KARACHI/ISLAMABAD: On Thursday, Karachi’s industrial community declared a strike scheduled for December 4 in protest against the recent massive surge in gas tariffs.
This increase in natural gas prices was announced by Pakistan on October 31, just before the country’s inaugural assessment for a $3 billion IMF bailout package.
Faisal Moiz Khan, President of the North Karachi Association of Trade and Industry (NKATI), and Javed Bilwani, the patron-in-chief of the Pakistan Hosiery Manufacturers & Exporters Association, highlighted in their joint statement that the current gas rates render industrial operations unsustainable.
They emphasized that the escalated gas prices have significantly escalated the cost of conducting business.
They further announced solidarity from industrialists in other regions of Sindh and Balochistan, confirming their participation in the strike slated for December 4.
Expressing disappointment, the leaders noted the absence of the Minister of Energy’s visit to Karachi despite prior assurances, illustrating a lack of attention towards addressing their concerns.
The substantial increase in gas tariffs has critically impacted export-based industries, rendering them unviable and less competitive in the global marketplace. This development is particularly concerning as the country urgently requires foreign exchange to manage burgeoning trade and current account deficits.
Earlier, in a decisive move, the caretaker government has opted to raise gas prices in January 2024, citing the surge in fuel usage during the approaching winter season. Interim Finance Minister Shamshad Akhtar conveyed this decision to Islamabad reporters, linking it to discussions about the International Monetary Fund (IMF) program.
During Wednesday’s announcement, the international lender and Pakistan reached a staff-level agreement, paving the way for a $700 million disbursement under the first review of a $3 billion standby arrangement, pending approval from the Fund’s Executive Board.

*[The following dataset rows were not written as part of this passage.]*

-- ==== Sys2Proof/Machine/Commands.lean ====
section
/-! DEFINITION. The meanings of the five commands (46_commands.md R138 to R142). Each result is a
pure function of the command's operands (R150), over any `Num`; the meaning runs it on the reference
instance `Exact.num`, writes the results, and completes (R144). `execWith` is the five commands over
any `Num`, the open parameter of R7. A command error is raised by
`State.raiseErr` (R151, R155). -/

namespace Sys2Proof.Machine

variable {S : Type}

/-! ## NOP -/

/-- NOP (R138): nothing but the completion with `ERR = 0`. -/
def execNop (s : State) : Host.Outcome State Fault Refusal := .next (s.complete .ok)

/-! ## ENCODE -/

/-- Steps 1 and 2 of ENCODE (R139): too large, then empty (R154). -/
def encodeCheck (w h : Nat) : Option ErrCode :=
  if w > maxDim ∨ h > maxDim then some .tooLarge
  else if w = 0 ∨ h = 0 then some .emptyImage
  else none

/-- What a successful ENCODE writes (R139 step 9). -/
structure EncodeResult where
  hash : List Byte
  hashLen : Nat
  geom : Geom
  counts : Counts
  deriving DecidableEq, Repr

/-- Step 5 of ENCODE (R139): the four channels, with the bounds of R84. -/
def encodeChannels (N : Num S) (w h : Nat) (pixels : List Pixel) (lx ly : Nat) : Channels S :=
  let fields := colorTransform N pixels
  { l := channelEncode N w h (fields.map (·.l)) (max minL lx) (max minL ly)
    p := channelEncode N w h (fields.map (·.p)) pqN pqN
    q := channelEncode N w h (fields.map (·.q)) pqN pqN
    a := channelEncode N w h (fields.map (·.a)) aN aN }

/-- Step 8 of ENCODE (R139): the nibbles of L, P, Q and, with alpha, A, one contiguous stream after the
header (R64, R98). -/
def writeChannels (N : Num S) (ch : Channels S) (hasAlpha : Bool) (h : List Byte) : List Byte :=
  let start := hdrLen hasAlpha
  let afterL := channelWrite N ch.l start h 0
  let afterP := channelWrite N ch.p start afterL.1 afterL.2
  let afterQ := channelWrite N ch.q start afterP.1 afterP.2
  if hasAlpha then (channelWrite N ch.a start afterQ.1 afterQ.2).1 else afterQ.1

/-- Steps 3 to 9 of ENCODE (R139) on an image that passed the checks. -/
def encodeImage (N : Num S) (w h : Nat) (pixels : List Pixel) : EncodeResult :=
  let hasAlpha := imageHasAlpha w h pixels
  let isLandscape := imageIsLandscape w h
  let lxy := geometry w h hasAlpha
  let ch := encodeChannels N w h pixels lxy.1 lxy.2
  let cntL := termCount (max minL lxy.1) (max minL lxy.2)
  let buffer := headerBuffer (headerFields N ch hasAlpha isLandscape lxy.1 lxy.2)
  { hash := writeChannels N ch hasAlpha buffer
    hashLen := hashLenFor hasAlpha lxy.1 lxy.2
    geom := geomOf lxy.1 lxy.2 hasAlpha isLandscape
    counts := countsOf (acTotalOf hasAlpha cntL) cntL }

/-- Writing the results of a successful ENCODE: all 32 bytes of `HASH`, `HASH_LEN`, `GEOM`, `COUNTS`. -/
def State.storeEncode (s : State) (r : EncodeResult) : State :=
  ((s.writeBytes hashBase r.hash).setHashLen (BitVec.ofNat 6 r.hashLen)).setGeometry r.geom r.counts

/-- ENCODE over any `Num`: the state after the command. -/
def encodeWith (N : Num S) (s : State) : State :=
  let w := s.width.toNat
  let h := s.height.toNat
  match encodeCheck w h with
  | some code => s.raiseErr (some .encode) code
  | none => (s.storeEncode (encodeImage N w h (s.image (w * h)))).complete .ok

/-- ENCODE (R139). -/
def execEncode (s : State) : Host.Outcome State Fault Refusal := .next (encodeWith Exact.num s)

/-! ## DECODE -/

/-- Step 2 of DECODE (R140): the AC sequences of L, P, Q and, with alpha, A from one nibble stream. -/
def readChannels (N : Num S) (h : List Byte) (sh : HashShape) (hd : Header S) : Coefficients S :=
  let start := hdrLen sh.hasAlpha
  let l := channelDecode N h start 0 (termCount (max minL sh.lx) (max minL sh.ly)) hd.lScale
  let p := channelDecode N h start l.2 5 (boosted N hd.pScale)
  let q := channelDecode N h start p.2 5 (boosted N hd.qScale)
  { l := l.1, p := p.1, q := q.1
    a := if sh.hasAlpha then (channelDecode N h start q.2 14 hd.aScale).1 else [] }

/-- Steps 2 and 3 of DECODE (R140) on a hash that passed the checks: the decoded image. -/
def decodeImage (N : Num S) (h : List Byte) (sh : HashShape) : List Pixel :=
  let hd := dequantiseHeader N h sh.hasAlpha
  reconstruct N sh hd (readChannels N h sh hd)

/-- Writing the results of a successful DECODE (R140 steps 3 and 4): the first `OUT_W * OUT_H` elements
of `OUT`, `OUT_DIM`, `GEOM`, `COUNTS`. -/
def State.storeDecode (s : State) (sh : HashShape) (pixels : List Pixel) : State :=
  let cntL := termCount (max minL sh.lx) (max minL sh.ly)
  ((s.writeBytes outBase (bytesOfPixels pixels)).setOutDim
      ⟨BitVec.ofNat 6 (outSize sh).1, BitVec.ofNat 6 (outSize sh).2⟩).setGeometry
    (geomOf sh.lx sh.ly sh.hasAlpha sh.isLandscape)
    (countsOf (acTotalOf sh.hasAlpha cntL) cntL)

/-- DECODE over any `Num`: the state after the command. -/
def decodeWith (N : Num S) (s : State) : State :=
  match parseFull s.hashLen.toNat s.hash with
  | .error code => s.raiseErr (some .decode) code
  | .ok sh => (s.storeDecode sh (decodeImage N s.hash sh)).complete .ok

/-- DECODE (R140). -/
def execDecode (s : State) : Host.Outcome State Fault Refusal := .next (decodeWith Exact.num s)

/-! ## AVGCOL and ASPECT -/

/-- AVGCOL over any `Num`: the state after the command. -/
def avgcolWith (N : Num S) (s : State) : State :=
  match averageCheck s.hashLen.toNat s.hash with
  | some code => s.raiseErr (some .avgcol) code
  | none => (s.setAvgRgba (averageColor N s.hash)).complete .ok

/-- AVGCOL (R141). -/
def execAvgcol (s : State) : Host.Outcome State Fault Refusal := .next (avgcolWith Exact.num s)

/-- ASPECT (R142). -/
def execAspect (s : State) : Host.Outcome State Fault Refusal :=
  match parseShape s.hashLen.toNat s.hash with
  | .error code => .next (s.raiseErr (some .aspect) code)
  | .ok sh => .next ((s.setAspect (aspectOf sh)).complete .ok)

/-! ## The commands over any NUM -/

/-- The commands of an engine built on the scalars `N`: `NUM` is an argument of the model (R7, R11,
93_implementation_defined.md U1). NOP and ASPECT form no scalar. `exec` is this on `Exact.num`
(Laws/Operations.lean, `exec_eq_execWith`). -/
def execWith (N : Num S) (i : Instr) (s : State) : Host.Outcome State Fault Refusal :=
  match i with
  | .nop => execNop s
  | .encode => .next (encodeWith N s)
  | .decode => .next (decodeWith N s)
  | .avgcol => .next (avgcolWith N s)
  | .aspect => execAspect s

end Sys2Proof.Machine
end

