-- ==== Sys2Proof/Safety.lean ====
section
/-! DEFINITION. What counts as a safe state and a safe step of the engine: the invariants of
10_state.md R39 with the canonical form of the memory, and that the engine is never stuck. -/

namespace Sys2Proof.Machine

/-- `GEOM` and `COUNTS` of one image or hash (R39): nonzero geometry, the floors of 3, the counts, and
the limit on the longer side. -/
structure GeometryConsistent (g : Geom) (c : Counts) : Prop where
  lx_pos : 1 ≤ g.lx.toNat
  ly_pos : 1 ≤ g.ly.toNat
  nxL_eq : g.nxL.toNat = max minL g.lx.toNat
  nyL_eq : g.nyL.toNat = max minL g.ly.toNat
  cntL_eq : c.cntL.toNat = termCount g.nxL.toNat g.nyL.toNat
  acTotal_eq : c.acTotal.toNat = c.cntL.toNat + 10 + (if g.hasAlpha then 14 else 0)
  limit_eq : (if g.isLandscape then g.lx.toNat else g.ly.toNat) = limitOf g.hasAlpha

/-- The size of a decoded image (R27, R39): both sides 5 to 32, the longer one 32. -/
structure OutDimConsistent (d : OutDim) : Prop where
  w_ge : 5 ≤ d.w.toNat
  h_ge : 5 ≤ d.h.toNat
  longer_eq : max d.w.toNat d.h.toNat = outMax

/-- The invariant of the engine: the memory's canonical form, `BUSY` and `DONE` "never both 1" (R22),
and R39, which this model keeps while `BUSY = 1` as well. -/
structure State.Inv (s : State) : Prop where
  mem_wf : Memory.wf s.mem = true
  status_ok : ¬(s.status.busy = true ∧ s.status.done = true)
  hashLen_le : s.hashLen.toNat ≤ hashCap
  geometry_ok : (s.geom = .zero ∧ s.counts = .zero) ∨ GeometryConsistent s.geom s.counts
  outDim_ok : s.outDim = .zero ∨ OutDimConsistent s.outDim
  aspect_ok : s.aspect = .zero ∨ (1 ≤ s.aspect.lx.toNat ∧ 1 ≤ s.aspect.ly.toNat)

/-- A step is safe if the machine goes on (R161, R175: "The engine is never stuck"). -/
def State.GoesOn (s : State) : Prop := ∃ t, step s = .next t

end Sys2Proof.Machine
end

This marks another escalation in gas prices following the caretaker cabinet’s approval of a substantial increase last month—up to 3,900% in fixed monthly charges and 194% in consumer rates for natural gas.
With Pakistan facing an annual gas depletion of 8% to 9% from its own reserves, the caretaker government is actively seeking solutions. Bids for 10 onshore blocks are set to open this month, and plans are underway to invite bids for 24 offshore blocks in December, as disclosed by interim Power Minister Muhammad Ali on September 8.
Addressing concerns about potential sectoral taxes, Minister Akhtar clarified that no decision has been made yet, refuting media claims that the IMF urged taxation on real estate and retail.
Finance Minister emphasized the government’s primary focus on achieving the Federal Board of Revenue’s tax collection target of Rs 9,415. Any shortfall, she mentioned, would prompt consideration of additional measures.
The decision to defer a $1.5 billion international bond issuance until finalizing the IMF agreement was explained as a strategy to enhance the country’s ratings. Following the IMF’s successful review, the stock market and the rupee experienced notable gains, with the KSE-100 index closing at 57,397.02 points, up 716.96 from the previous day.